Document templates, appeal letter generators, evidence-packaging guides for workers filing AI displacement claims. Sell the templates on Gumroad for $19-$49 each. When the policy goes live, pivot to a full SaaS (software service) — but start with templates because they cost nothing to make.
Example: A 30-year-old paralegal in Lagos, Nigeria studies the EU’s existing worker displacement claim processes, adapts the paperwork templates for the proposed US version, and lists a $29 template pack on Gumroad. Sells 200 units in the first month after the bill passes committee — $5,800 from a Google Doc.

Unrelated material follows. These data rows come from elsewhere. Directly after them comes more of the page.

-- ==== Sys2Proof/Machine/Step.lean ====
section
/-! DEFINITION. The step: the command at the front of the queue is taken and run; with no command waiting the part goes on by itself (log entry 6). -/

namespace Sys2Proof.Machine

/-- Take the command at the front of the queue and run it on the state with the rest of the queue; with none waiting, idle. -/
def step (s : State) : Host.Outcome State Fault Refusal :=
  match s.pending with
  | [] => .next s.idle
  | c :: rest => exec c (s.withPending rest)

/-- The state with the command that a word spells at the front of its queue; no word spells one (log entry 4). -/
def State.withFetchWord (s : State) (nbits w : Nat) : State :=
  match Sys2Proof.decodeTableWord nbits w with
  | some c => s.withPending (c :: s.pending)
  | none => s

end Sys2Proof.Machine
end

Timeline: Templates ready in 1 week. First sales depend entirely on legislative progress — could be 2 months, could be 12. But if you’re first, you own the SEO for “AI job displacement claim template” forever.
🛠️ Follow-Up Actions
| Step | What to Do |
|---|---|
| 1 | Set a Google Alert for “AI dividend” + “Alex Bores” + “token tax” — this story is developing fast |
| 2 | Bookmark the FEC donor lookup and search “Leading The Future” to track PAC spending in real-time |
| 3 | Read the full policy memo on Axios — it’s only 6 pages |
| 4 | If you’re in New York District 12, you literally vote on this in November 2026 |
| 5 | Watch for copycat bills — at least 3-4 other states will propose versions within 6 months |
Quick Hits
| Want… | Do… |
|---|---|
| Set up OpenSecrets alerts for AI-related PAC spending | |
| Build course outlines on Teachable for AI-adjacent trades NOW | |
| Read the Gizmodo breakdown — cleanest summary available | |
| Track the Leading The Future PAC — $125M and counting | |
| Token tax calculator — zero competition, massive SEO potential |
When a $125 million war chest gets deployed to silence one guy in one congressional district — that’s not politics. That’s a pricing signal telling you exactly how much this idea is worth to the people who’d have to pay.